# Task directions
The stretch wanted below opens at the line containing "s with regs" and closes at the line containing "def Fld.full (f". Please return it exactly, with no other lines.

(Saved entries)
-- ==== Sys2Proof/Machine/RegMap.lean ====
section
/-!
DEFINITION. Sys2Proof/Machine/RegMap.lean: the registers of BAR0 and their fields, from the register maps of the spec (R12 to R14,
R99, R127, R165, R191, R228, R261, R262, R296, R322, R337, R349, R368, R369, R388, R414 to R416, R437, R464, R465, R467,
R491 to R493). A 64-bit pair is one register here. A range is the one a field's description states, or all its values.
-/
namespace Sys2Proof.Machine
open Sys2Proof

/-- The access types of R13. -/
inductive Access | ro | rw | wo | w1c | rs | rl
deriving DecidableEq, Repr

/-- The registers. -/
inductive Reg
  | qeCfg | qeStatus | qeQpFree | qeClassWeight | qeDieShare | qeSuspendWait | glbClockCfg | glbClockStatus
  | glbClockEpoch | glbBoardTime | mapCfg | mapStatus | mapDirCfg | mapL1Cfg | mapPaging | mapSlotMap | mapDirty
  | mapL0Hits | mapL1Hits | mapL2Fetches | plcCfg | plcStatus | plcRowCfg | plcGroups | plcSlcCfg | plcStageCfg
  | plcProgBudget | plcStaged | plcWseq | plcPadGrains | plcPromoted | rclCfg | rclStatus | rclThresh | rclScore
  | rclCastle | rclBlank | rclSecure | rclGrpSel | rclGrpBands | rclGrpWearMax | rclGrpWearMin | rclGrpState
  | rclRelocGrains | rclErases | medCfg | medStatus | medDescIdx | medDescData | medChSel | medChCfg | medChVols
  | medChStatus | medTrack | medSuspend | medPatrol | medDisturb | medPatrolPages | ldpcCfg | ldpcBaseIdx
  | ldpcBaseData | ldpcHard | ldpcRetry | ldpcSoft | ldpcFail | redCfg | redStatus | redRebuild | redVerify
  | redVerifyStatus | redGrpSel | redGrpState | redGrpHeal | redRecon | redParityCmp | redParityEvents | plpCfg
  | plpStatus | plpSense | plpThresh | plpBank | plpTestCfg | plpTestLimit | plpTestResult | plpBankV | plpLimit
  | plpStagedTotal | plpCtrl | plpLastDump | plpLastDumpMib | bpmCfg | bpmStatus | bpmArea | bpmReset | bpmPoolCfg
  | bpmPoolFree | bpmBadFree | bpmEmpty | bpmSpills | cmpCfg | cmpStatus | cmpErrors | cmpInBytes | cmpOutBytes
  | cmpAdjourns | cryCfg | cryStatus | crySlotSel | crySlotState | cryErrors | cryUnits | digCfg | digStatus
  | digResults | digVfyStatus | digFuse | digFuseFloor | digFuseIdx | digFuseData | digBytes | drcCfg | drcStatus
  | drcPolicy | drcRefresh | drcTrain | drcMargin | drcScrub | drcCtrl | drcErrors | drcCapStatus | drcCapAddr
  | drcCapCol | drcCapTime | drcCapSynd | drcCe | thmCfg | thmStatus | thmSel | thmSensor | thmLimits | thmHistIdx
  | thmHistData | clkCfg | clkStatus | clkAon | pwrCfg | pwrStatus | pwrSleep | pwrTileState | pwrDomTile | pwrDomPkg
  | pwrPower | pwrLimit | pwrRailSel | pwrRailCfg | pwrRailStatus | evrCfg | evrStatus | evrHead | evrOldest
  | evrArchived | evrCursor | evrWinStatus | evrWinSeq | evrWinData | evrDrops | fwuStatus | fwuRunInfo | fwuRunId
  | fwuStagedId | fwuMapIdx | fwuMapData | fwuInstall | fwuCtrl | cfcCfg | cfcStatus | cfcErrors | cfcEraseMax
  | glbId | glbStatus | glbSerial | glbCommit | glbCommitStatus | glbCommitSeq | glbPinFunc | glbPinValue
  | glbSideband | glbDebug | bptCfg | bptStatus | bptEvtSkipped | bptRingBase | bptRingWb | bptRingCfg | bptRingState
  | glbPortCfg | glbPortStatus | glbMac | glbMeshCfg | glbMeshStatus | glbDmaErrors
deriving DecidableEq, Repr
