-- ==== Sys2Proof/Machine/Ops.lean ====
section
/-!
DEFINITION. Sys2Proof/Machine/Ops.lean: the operations that the commands share: what is sent, what is logged, the value of a
register field, which tiles and links are in service.
-/
namespace Sys2Proof.Machine
open Sys2Proof

/-! ### Outputs and events -/

/-- Sends or drives something. -/
def emit (o : Out) (s : State) : State := { s with outs := s.outs ++ [o] }

/-- Raises an event for the recorder (R420, R421). Package events carry tile 15 (R417). -/
def logEv (e : Ev) (tile : Nat) (params : List Nat) (s : State) : State :=
  { s with evr := { s.evr with raised := s.evr.raised ++ [{ ev := e, tile := tile, params := params }] } }

/-- Logs CFG_REJECT with a BAR0 offset and a reason of R485. -/
def reject (tile offset reason : Nat) (s : State) : State := logEv .cfgReject tile [offset, reason] s

/-- The numbers of the bits that are set among the low `n`. -/
def bitsSet (n w : Nat) : List Nat := (List.range n).filter fun i => bitOf w i

/-- The fields of GLB_STATUS other than tiles_fenced and crit_warning (R491). -/
def statusFields (s : State) : List Nat :=
  [s.fw.bootState, b2n s.fw.running, b2n s.fw.activating, s.fw.bootReason, s.mgmt.primary, s.mgmt.standby]

/-- Raises the status vector when a field of GLB_STATUS has changed (R472); a change of tiles_fenced or crit_warning raises it where it
is made. -/
def statusVector (old s : State) : State := if statusFields old == statusFields s then s else emit (.ringIrq 3) s

/-! ### Register fields (R12, R13) -/

/-- The reset value of a field of copy `i` of a register (R12): that of the register map; the counts of the pools those of R324. -/
def Fld.resetOf (f : Fld) (i : Nat) : Nat :=
  if f == .bpm_pool_cfg_count then [8192, 2048, 512, 128, 48, 4].getD i 0 else f.info.reset

/-- The value that a list of values gives a field of one copy of a register: its reset value where it lists none. -/
def valOf (l : List RegVal) (w i : Nat) (f : Fld) : Nat :=
  match l.find? fun r => r.win == w && r.idx == i && r.fld == f with
  | some r => r.val
  | none => f.resetOf i

/-- A list of values with one changed; a field at its reset value is not listed. -/
def putVal (w i : Nat) (f : Fld) (v : Nat) (l : List RegVal) : List RegVal :=
  let rest := l.filter fun r => !(r.win == w && r.idx == i && r.fld == f)
  if v == f.resetOf i then rest else { win := w, idx := i, fld := f, val := v } :: rest

/-- The window of the package's registers. -/
def pkgWin : Nat := 8

/-- The live value of a field of copy `i` of a register in window `w`. -/
def State.fld (s : State) (w i : Nat) (f : Fld) : Nat := valOf s.regs.live w i f
/-- The live value of a field of a tile's register. -/
def State.tfld (s : State) (t : Nat) (f : Fld) : Nat := s.fld t 0 f
/-- The live value of a field of a package register. -/
def State.gfld (s : State) (f : Fld) : Nat := s.fld pkgWin 0 f

/-- Sets the live value of a field. -/
def setFld (w i : Nat) (f : Fld) (v : Nat) (s : State) : State :=
  { s with regs := { s.regs with live := putVal w i f v s.regs.live } }
def setT (t : Nat) (f : Fld) (v : Nat) (s : State) : State := setFld t 0 f v s
def setG (f : Fld) (v : Nat) (s : State) : State := setFld pkgWin 0 f v s

/-- The largest value a field holds. -/
def Fld.full (f : Fld) : Nat := 2 ^ (f.info.hi + 1 - f.info.lo) - 1

/-- A count of a register: those of 64 bits wrap, the others saturate (R99, R165, R191, R228, R261, R262, R296, R337, R349, R368,
R369, R388). -/
def Fld.counted (f : Fld) (n : Nat) : Nat := if f.info.hi == 63 then n % 2 ^ 64 else sat f.full n

/-- Adds to a count of one copy of a tile's register. -/
def addFld (t i : Nat) (f : Fld) (n : Nat) (s : State) : State := setFld t i f (f.counted (s.fld t i f + n)) s
/-- Adds to a count of a tile's register. -/
def addT (t : Nat) (f : Fld) (n : Nat) (s : State) : State := addFld t 0 f n s
def bump (t : Nat) (f : Fld) (s : State) : State := addT t f 1 s

/-- Counts in the Device Health counters (R500), by their place there. -/
def countLife (i : Nat) (s : State) : State :=
  { s with health := { s.health with life := s.health.life.set i (sat (2 ^ 64 - 1) (s.health.life.getD i 0 + 1)) } }

/-! ### Tiles in service (R2, R32, R444, R502) -/

/-- The tiles that the identity row names. -/
def presentTiles (s : State) : List Nat := bitsSet s.ident.part.tiles s.ident.tileMap

/-- A tile that is present and not fenced or lost. -/
def tileUp (s : State) (t : Nat) : Bool := (presentTiles s).contains t && !s.island.fenced.contains t

/-- The tiles in service. -/
def upTiles (s : State) : List Nat := (presentTiles s).filter fun t => !s.island.fenced.contains t

/-- The throttle level of a tile (R392). -/
def levelOf (s : State) (t : Nat) : Nat := ((s.therm.tiles.find? fun x => x.tile == t).map (·.level)).getD 0

/-- A tile whose work is throttled: its level is not 0 (R83, R392). -/
def throttled (s : State) (t : Nat) : Bool := 0 < levelOf s t

/-- The number of a link, as link_disable and MESH_LINK_DOWN give it (R494). -/
def linkIndex : MeshPort → Nat
  | .rankNext => 0
  | .rankPrevious => 1
  | .rankPartner => 2
  | .knight => 3
  | .localPort => 4

end Sys2Proof.Machine
end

# Written answer
  { s with regs := { s.regs with live := putVal w i f v s.regs.live } }
def setT (t : Nat) (f : Fld) (v : Nat) (s : State) : State := setFld t 0 f v s
def setG (f : Fld) (v : Nat) (s : State) : State := setFld pkgWin 0 f v s

/-- The largest value a field holds. -/
def Fld.full (f : Fld) : Nat := 2 ^ (f.info.hi + 1 - f.info.lo) - 1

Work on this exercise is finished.